Saved data entries
=== Section Start ===
/-- An instruction with one vector source: form vv, vb = 0. -/
def oneSrc (f : VFields) (k : VUn → Instr) : Except Reject Instr :=
  if f.form = 0 ∧ f.vb = 0 ∧ f.nb = 0 ∧ f.x = 0 then
    let i := k ⟨vreg f.vd, vreg f.va, nbrOf f.na, f.m⟩
    if i.wf then .ok i else .error .form
  else .error .nonZero

/-- fn must be zero where the table gives none. -/
def fnZero (f : VFields) (r : Except Reject Instr) : Except Reject Instr :=
  if f.fn = 0 then r else .error .function
/-- fn is one modifier bit. -/
def fnBit (f : VFields) (k : Bool → Except Reject Instr) : Except Reject Instr :=
  if f.fn < 2 then k (bitOf f.fn 0) else .error .function
/-- No neighbour modifier, no mask. -/
def noMods (f : VFields) (r : Except Reject Instr) : Except Reject Instr :=
  if f.na = 0 ∧ f.nb = 0 then (if f.m then .error .mask else r) else .error .neighbour

/-- Form vv with x = 0, no modifier and no mask. -/
def plainVV (f : VFields) (r : Except Reject Instr) : Except Reject Instr :=
  noMods f (if f.form = 0 ∧ f.x = 0 then r else .error .form)

/-- The memory form (R65): `s` says whether bits 9:5 name a register. -/
def memForm (f : VFields) (s : Bool) (r : Except Reject Instr) : Except Reject Instr :=
  if f.form ≠ 1 then .error .form
  else if f.na ≠ 0 ∨ f.nb ≠ 0 then .error .neighbour
  else if s = false ∧ fld f.x 5 5 ≠ 0 then .error .nonZero
  else r

/-- The base, the second register and the offset of a memory form. -/
def baseOf (f : VFields) : SReg := sregAt f.x 0
def secondOf (f : VFields) : SReg := sregAt f.x 5
def offOf (f : VFields) : BitVec 14 := bitsAt f.x 10 14
/-- The operands of a vector memory instruction. -/
def vmemOf (f : VFields) : VMem := ⟨vreg f.vd, baseOf f, offOf f, f.m⟩

/-- A memory instruction without an index. -/
def memPlain (f : VFields) (s : Bool) (i : Instr) : Except Reject Instr :=
  memForm f s (if f.va = 0 ∧ f.vb = 0 then .ok i else .error .nonZero)
/-- A memory instruction with an index in vb. -/
def memIndex (f : VFields) (i : Instr) : Except Reject Instr :=
  memForm f false (if f.va = 0 then .ok i else .error .nonZero)

/-- A fibre operand: 32 + 2n (R67). -/
def fibreOf (n : Nat) : Option FIdx := if 32 ≤ n ∧ n % 2 = 0 then some (Fin.ofNat 16 ((n - 32) / 2)) else none

/-- One fibre operand. -/
def withFibre (n : Nat) (k : FIdx → Except Reject Instr) : Except Reject Instr :=
  match fibreOf n with
  | some f => k f
  | none => .error .fibre
/-- Three fibre operands in vd, va and vb. -/
def threeFibres (f : VFields) (k : FIdx → FIdx → FIdx → Instr) : Except Reject Instr :=
  plainVV f (withFibre f.vd fun d => withFibre f.va fun a => withFibre f.vb fun b => .ok (k d a b))

/-- Majors 0x00 to 0x02, class CFG (R102 to R104). -/
def decodeCfg (f : VFields) : Except Reject Instr :=
  noMods f <| match f.op with
  | 0 =>
    if f.fn = 0 ∧ f.form = 1 ∧ f.vd = 0 ∧ f.va = 0 ∧ f.vb = 0 ∧ fld f.x 15 9 = 0 then
      match tagOf (fld f.x 10 5) with
      | some t => .ok (.vsetvl (secondOf f) (baseOf f) t)
      | none => .error .tag
    else .error .nonZero
  | 1 =>
    if f.form ≠ 1 ∨ f.vb ≠ 0 then .error .nonZero
    else match f.fn with
      | 0 => if f.vd = 0 ∧ f.va = 0 ∧ fld f.x 5 19 = 0 then .ok (.vcfg (baseOf f)) else .error .nonZero
      | 1 =>
        if fld f.x 5 5 = 0 ∧ fld f.x 15 9 = 0 then
          match tagOf (fld f.x 10 5) with
          | some t => .ok (.vcfgTag (baseOf f) (vreg f.vd) (vreg f.va) t)
          | none => .error .tag
        else .error .nonZero
      | _ => .error .function
  | _ =>
    if f.fn = 0 ∧ f.form = 2 ∧ f.va = 0 ∧ f.vb = 0 ∧ fld f.x 5 19 = 0 then
      match tagOf (fld f.x 0 5) with
      | some t => .ok (.vtag (vreg f.vd) t)
      | none => .error .tag
    else .error .nonZero

/-- Major 0x16 (R67). -/
def decodeUnary (f : VFields) : Except Reject Instr :=
  match f.fn with
  | 0 => oneSrc f .vabs | 1 => oneSrc f .vneg | 2 => oneSrc f .vsqrt | 3 => oneSrc f .vrsqrte
  | 4 => oneSrc f .vrcpe | 5 => oneSrc f .vexp2 | 6 => twoSrc f .vmv
  | 7 =>
    if f.form = 0 ∧ f.va = 0 ∧ f.vb = 0 ∧ f.na = 0 ∧ f.nb = 0 ∧ f.x = 0 then .ok (.vid (vreg f.vd) f.m) else .error .nonZero
  | _ => .error .function

/-- Major 0x17 (R114). -/
def decodeCompare (f : VFields) : Except Reject Instr :=
  match f.fn with
  | 0 => twoSrc f .vcmpEq | 1 => twoSrc f .vcmpNe | 2 => twoSrc f .vcmpLt | 3 => twoSrc f .vcmpLe
  | 4 => twoSrc f .vcmpGt | 5 => twoSrc f .vcmpGe | 6 => twoSrc f .vcmpUo | _ => .error .function

/-- Major 0x18 (R115). -/
def decodeMask (f : VFields) : Except Reject Instr :=
  match f.fn with
  | 0 => twoSrc f .mand | 1 => twoSrc f .mor | 2 => twoSrc f .mxor | 3 => oneSrc f .mnot | _ => .error .function

/-- Majors 0x1A and 0x1B (R116). -/
def decodeConvert (f : VFields) (k : Bool → Bool → Tag → VUn → Instr) : Except Reject Instr :=
  match tagOf (fld f.fn 2 5) with
  | some t => oneSrc f (k (bitOf f.fn 0) (bitOf f.fn 1) t)
  | none => .error .tag

/-- Class ALU (R67). -/
def decodeAlu (f : VFields) : Except Reject Instr :=
  match f.op with
  | 0x04 => fnBit f fun s => twoSrc f (.vadd s)
  | 0x05 => fnBit f fun s => twoSrc f (.vsub s)
  | 0x06 => fnBit f fun s => twoSrc f (.vrsub s)
  | 0x07 => fnZero f (twoSrc f .vmul)
  | 0x08 => fnZero f (twoSrc f .vmulh)
  | 0x09 => fnZero f (twoSrc f .vdiv)
  | 0x0A => fnZero f (twoSrc f .vrem)
  | 0x0B => fnZero f (twoSrc f .vmin)
  | 0x0C => fnZero f (twoSrc f .vmax)
  | 0x0D => fnZero f (twoSrc f .vand)
  | 0x0E => fnZero f (twoSrc f .vor)
  | 0x0F => fnZero f (twoSrc f .vxor)
  | 0x10 => fnZero f (twoSrc f .vsll)
  | 0x11 => fnZero f (twoSrc f .vsrl)
  | 0x12 => fnZero f (twoSrc f .vsra)
  | 0x13 => fnZero f (twoSrc f .vfma)
  | 0x14 => fnZero f (twoSrc f .vfms)
  | 0x15 => fnZero f (twoSrc f .vfnma)
  | 0x16 => decodeUnary f
  | 0x17 => decodeCompare f
  | 0x18 => decodeMask f
  | 0x19 => fnZero f (twoSrc f .vmerge)
  | 0x1A => decodeConvert f .vcvt
  | _ => decodeConvert f .vcvts

/-- Major 0x1C (R156). -/
def decodeFibre (f : VFields) : Except Reject Instr :=
  match f.fn with
  | 0 => noMods f (withFibre f.vd fun d => memPlain f false (.fld d (baseOf f) (offOf f)))
  | 1 => noMods f (withFibre f.vd fun d => memPlain f false (.fst d (baseOf f) (offOf f)))
  | 2 => noMods f (withFibre f.vd fun d => memForm f false
      (if f.vb = 0 then .ok (.fldlvl d (baseOf f) (offOf f) (vreg f.va)) else .error .nonZero))
  | 3 => noMods f (withFibre f.vd fun d =>
      if f.form = 1 ∧ f.va = 0 ∧ f.vb = 0 ∧ f.x < 32 then .ok (.flen d (baseOf f)) else .error .nonZero)
  | 4 => threeFibres f .finterMul
  | 20 => threeFibres f .finterAdd
  | 5 => threeFibres f .funionAdd
  | 21 => threeFibres f .funionMax
  | 37 => threeFibres f .funionOr
  | 6 => threeFibres f .fmerge
  | 7 => plainVV f (withFibre f.vd fun d => withFibre f.va fun a =>
      if f.vb = 0 then .ok (.fsort d a) else .error .nonZero)
  | 8 => plainVV f (withFibre f.vd fun d => withFibre f.va fun a =>
      if f.vb = 0 then .ok (.fcompact d a) else .error .nonZero)
  | 9 => plainVV f (withFibre f.va fun a => if f.vb = 0 then .ok (.fexpand (vreg f.vd) a) else .error .nonZero)
  | 10 => threeFibres f .fpos
  | 11 => noMods f (withFibre f.vd fun d => memPlain f true (.fsend d (baseOf f) (offOf f) (secondOf f)))
  | _ => .error .function

/-- Major 0x1D (R157). -/
def decodePigeon (f : VFields) : Except Reject Instr :=
  let noD (r : Instr) : Except Reject Instr := if f.vd = 0 then .ok r else .error .nonZero
  let none3 (r : Instr) : Except Reject Instr := if f.vd = 0 ∧ f.va = 0 ∧ f.vb = 0 then .ok r else .error .nonZero
  plainVV f <| match f.fn with
  | 0 => none3 .ixclr
  | 1 => noD (.ixins (vreg f.va) (vreg f.vb))
  | 2 => .ok (.ixlook (vreg f.vd) (vreg f.va) (vreg f.vb))
  | 3 => noD (.ixaccAdd (vreg f.va) (vreg f.vb))
  | 19 => noD (.ixaccMax (vreg f.va) (vreg f.vb))
  | 35 => noD (.ixaccMin (vreg f.va) (vreg f.vb))
  | 51 => noD (.ixaccOr (vreg f.va) (vreg f.vb))
  | 4 => withFibre f.vd fun d => if f.va = 0 ∧ f.vb = 0 then .ok (.ixdrain d) else .error .nonZero
  | 5 => none3 .ixcnt
  | _ => .error .function

/-- The fields of the second parcel of majors 0x1E, 0x1F and 0x3D (R66, R184). -/
def mopOf (f : VFields) : Nat := fld f.fn 0 3
def tileOf (f : VFields) : TIdx := Fin.ofNat 8 (f.fn / 2 ^ 3)
def keOf (f : VFields) : Bool := bitOf f.fn 6
def knOf (f : VFields) : KIdx := Fin.ofNat 8 f.x
def satOf (f : VFields) : Bool := bitOf f.x 3
/-- The optional keep mask of the OPA family; kn is zero when ke = 0. -/
def keepOf (f : VFields) : Option KIdx := if keOf f then some (knOf f) else none

/-- The form of a matrix word, its unused register fields, and the bits of x above bit 3 that must be zero. -/
def mtxIf (f : VFields) (form : Nat) (zero : Bool) (i : Instr) : Except Reject Instr :=
  if f.m then .error .mask
  else if f.na ≠ 0 ∨ f.nb ≠ 0 then .error .neighbour
  else if f.form ≠ form then .error .form
  else if zero then .ok i
  else .error .nonZero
=== Section End ===
◆ **Task details**
Give again, exactly as written, every line from the first one above through the line that has "def fnZero (f" in it.

◆ **Result of the exercise**
/-- An instruction with one vector source: form vv, vb = 0. -/
def oneSrc (f : VFields) (k : VUn → Instr) : Except Reject Instr :=
  if f.form = 0 ∧ f.vb = 0 ∧ f.nb = 0 ∧ f.x = 0 then
    let i := k ⟨vreg f.vd, vreg f.va, nbrOf f.na, f.m⟩
    if i.wf then .ok i else .error .form
  else .error .nonZero

/-- fn must be zero where the table gives none. -/
def fnZero (f : VFields) (r : Except Reject Instr) : Except Reject Instr :=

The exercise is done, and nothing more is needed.